There was no breakdown listing the number of Pierce County voters who have cast absentee ballots to date.

Wolfe said that if voters are concerned their ballot won’t arrive in time, they should make arrangements to drop their ballot off at their clerk’s office or at the polling place on Tuesday.

Wolfe also reminded voters to follow procedure: make sure the return envelope is signed and properly witnessed plus provide an address. If a signature or address is missing, the ballot cannot be counted.

Registered voters can still request absentee ballots through myvote.wi.gov. The deadline to request an absentee ballot is Thursday, Aug. 6.

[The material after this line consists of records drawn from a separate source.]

-- ==== Sys2Proof/Tests/Slice0.lean ====
section
/-! SUPPORT. Tests with expected results from the spec: the opcode map of 30_encoding.md R137, the vectors of
95_test_vectors.md and the examples of the rules; the ill-formed inputs that are refused; and, for every statement with
hypotheses, a witness that meets them. -/

namespace Sys2Proof.Tests

open Sys2Proof Sys2Proof.Machine

/-- What `p` says of the next state; none after a fault. -/
def got {α : Type} (o : Out) (p : State → α) : Option α :=
  match o with
  | .next s => some (p s)
  | .fault _ => none
  | .refused _ => none

/-- The reason of the fatal outcome and what `p` says of the state at the fault. -/
def fatalWith {α : Type} (o : Out) (p : State → α) : Option (FatalReason × α) :=
  match o with
  | .fault (.fatal r s) => some (r, p s)
  | .fault (.noStep _) => none
  | .next _ => none
  | .refused _ => none

/-- The reset state after the fetch of an opcode at 0x0100. -/
def fetched : State := { State.reset with pc := 0x0101 }

/-- The reset state with PC at 0x0200, for vectors at that address, after the fetch of the opcode. -/
def fetched200 : State := { State.reset with pc := 0x0201 }

/-! ### Decoding (30_encoding.md R137): all 256 bytes, each followed by 0x34 0x12 -/

theorem test_decode_row_0 :
    [0x00#8, 0x01, 0x02, 0x03, 0x04, 0x05, 0x06, 0x07, 0x08, 0x09, 0x0A, 0x0B, 0x0C, 0x0D, 0x0E, 0x0F].map
        (fun op => (decode [op, 0x34, 0x12]).toOption) =
      [some (.nop, [0x34, 0x12]), some (.ld_BC_d16 0x1234, []), some (.ld_atBC_A, [0x34, 0x12]),
        some (.inc_BC, [0x34, 0x12]), some (.inc_B, [0x34, 0x12]), some (.dec_B, [0x34, 0x12]),
        some (.ld_B_d8 0x34, [0x12]), some (.rlca, [0x34, 0x12]), some (.ld_atA16_SP 0x1234, []),
        some (.add_HL_BC, [0x34, 0x12]), some (.ld_A_atBC, [0x34, 0x12]), some (.dec_BC, [0x34, 0x12]),
        some (.inc_C, [0x34, 0x12]), some (.dec_C, [0x34, 0x12]), some (.ld_C_d8 0x34, [0x12]),
        some (.rrca, [0x34, 0x12])] := by decide

theorem test_decode_row_1 :
    [0x10#8, 0x11, 0x12, 0x13, 0x14, 0x15, 0x16, 0x17, 0x18, 0x19, 0x1A, 0x1B, 0x1C, 0x1D, 0x1E, 0x1F].map
        (fun op => (decode [op, 0x34, 0x12]).toOption) =
      [some (.stop 0x34, [0x12]), some (.ld_DE_d16 0x1234, []), some (.ld_atDE_A, [0x34, 0x12]),
        some (.inc_DE, [0x34, 0x12]), some (.inc_D, [0x34, 0x12]), some (.dec_D, [0x34, 0x12]),
        some (.ld_D_d8 0x34, [0x12]), some (.rla, [0x34, 0x12]), some (.jr_e8 0x34, [0x12]),
        some (.add_HL_DE, [0x34, 0x12]), some (.ld_A_atDE, [0x34, 0x12]), some (.dec_DE, [0x34, 0x12]),
        some (.inc_E, [0x34, 0x12]), some (.dec_E, [0x34, 0x12]), some (.ld_E_d8 0x34, [0x12]),
        some (.rra, [0x34, 0x12])] := by decide

theorem test_decode_row_2 :
    [0x20#8, 0x21, 0x22, 0x23, 0x24, 0x25, 0x26, 0x27, 0x28, 0x29, 0x2A, 0x2B, 0x2C, 0x2D, 0x2E, 0x2F].map
        (fun op => (decode [op, 0x34, 0x12]).toOption) =
      [some (.jr_NZ_e8 0x34, [0x12]), some (.ld_HL_d16 0x1234, []), some (.ld_atHLinc_A, [0x34, 0x12]),
        some (.inc_HL, [0x34, 0x12]), some (.inc_H, [0x34, 0x12]), some (.dec_H, [0x34, 0x12]),
        some (.ld_H_d8 0x34, [0x12]), some (.daa, [0x34, 0x12]), some (.jr_Z_e8 0x34, [0x12]),
        some (.add_HL_HL, [0x34, 0x12]), some (.ld_A_atHLinc, [0x34, 0x12]), some (.dec_HL, [0x34, 0x12]),
        some (.inc_L, [0x34, 0x12]), some (.dec_L, [0x34, 0x12]), some (.ld_L_d8 0x34, [0x12]),
        some (.cpl, [0x34, 0x12])] := by decide

theorem test_decode_row_3 :
    [0x30#8, 0x31, 0x32, 0x33, 0x34, 0x35, 0x36, 0x37, 0x38, 0x39, 0x3A, 0x3B, 0x3C, 0x3D, 0x3E, 0x3F].map
        (fun op => (decode [op, 0x34, 0x12]).toOption) =
      [some (.jr_NC_e8 0x34, [0x12]), some (.ld_SP_d16 0x1234, []), some (.ld_atHLdec_A, [0x34, 0x12]),
        some (.inc_SP, [0x34, 0x12]), some (.inc_atHL, [0x34, 0x12]), some (.dec_atHL, [0x34, 0x12]),
        some (.ld_atHL_d8 0x34, [0x12]), some (.scf, [0x34, 0x12]), some (.jr_C_e8 0x34, [0x12]),
        some (.add_HL_SP, [0x34, 0x12]), some (.ld_A_atHLdec, [0x34, 0x12]), some (.dec_SP, [0x34, 0x12]),
        some (.inc_A, [0x34, 0x12]), some (.dec_A, [0x34, 0x12]), some (.ld_A_d8 0x34, [0x12]),
        some (.ccf, [0x34, 0x12])] := by decide

theorem test_decode_row_4 :
    [0x40#8, 0x41, 0x42, 0x43, 0x44, 0x45, 0x46, 0x47, 0x48, 0x49, 0x4A, 0x4B, 0x4C, 0x4D, 0x4E, 0x4F].map
        (fun op => (decode [op, 0x34, 0x12]).toOption) =
      [some (.ld_B_B, [0x34, 0x12]), some (.ld_B_C, [0x34, 0x12]), some (.ld_B_D, [0x34, 0x12]),
        some (.ld_B_E, [0x34, 0x12]), some (.ld_B_H, [0x34, 0x12]), some (.ld_B_L, [0x34, 0x12]),
        some (.ld_B_atHL, [0x34, 0x12]), some (.ld_B_A, [0x34, 0x12]), some (.ld_C_B, [0x34, 0x12]),
        some (.ld_C_C, [0x34, 0x12]), some (.ld_C_D, [0x34, 0x12]), some (.ld_C_E, [0x34, 0x12]),
        some (.ld_C_H, [0x34, 0x12]), some (.ld_C_L, [0x34, 0x12]), some (.ld_C_atHL, [0x34, 0x12]),
        some (.ld_C_A, [0x34, 0x12])] := by decide

theorem test_decode_row_5 :
    [0x50#8, 0x51, 0x52, 0x53, 0x54, 0x55, 0x56, 0x57, 0x58, 0x59, 0x5A, 0x5B, 0x5C, 0x5D, 0x5E, 0x5F].map
        (fun op => (decode [op, 0x34, 0x12]).toOption) =
      [some (.ld_D_B, [0x34, 0x12]), some (.ld_D_C, [0x34, 0x12]), some (.ld_D_D, [0x34, 0x12]),
        some (.ld_D_E, [0x34, 0x12]), some (.ld_D_H, [0x34, 0x12]), some (.ld_D_L, [0x34, 0x12]),
        some (.ld_D_atHL, [0x34, 0x12]), some (.ld_D_A, [0x34, 0x12]), some (.ld_E_B, [0x34, 0x12]),
        some (.ld_E_C, [0x34, 0x12]), some (.ld_E_D, [0x34, 0x12]), some (.ld_E_E, [0x34, 0x12]),
        some (.ld_E_H, [0x34, 0x12]), some (.ld_E_L, [0x34, 0x12]), some (.ld_E_atHL, [0x34, 0x12]),
        some (.ld_E_A, [0x34, 0x12])] := by decide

Voters can also request absentee ballots by mailing, emailing or faxing their municipal clerk’s office. In-person absentee voting is also now available in municipal clerks’ offices. Some clerks offer in-person voting by appointment only.

Approximately 1.1 million Wisconsin citizens cast absentee ballots in the 2020 spring election. Of the 400,000 who went to the polls or worked them as an election judge, 71 definitely contracted COVID-19, according to the Department of Health Services' tracing. Social distancing was in place at that time through Gov. Tony Evers' Safer-at-Home order.

The pandemic is again prompting many people to vote early and avoid potential while standing in line on Aug. 11. Typically, 100,000 Wisconsinites have voted absentee in the partisan primary.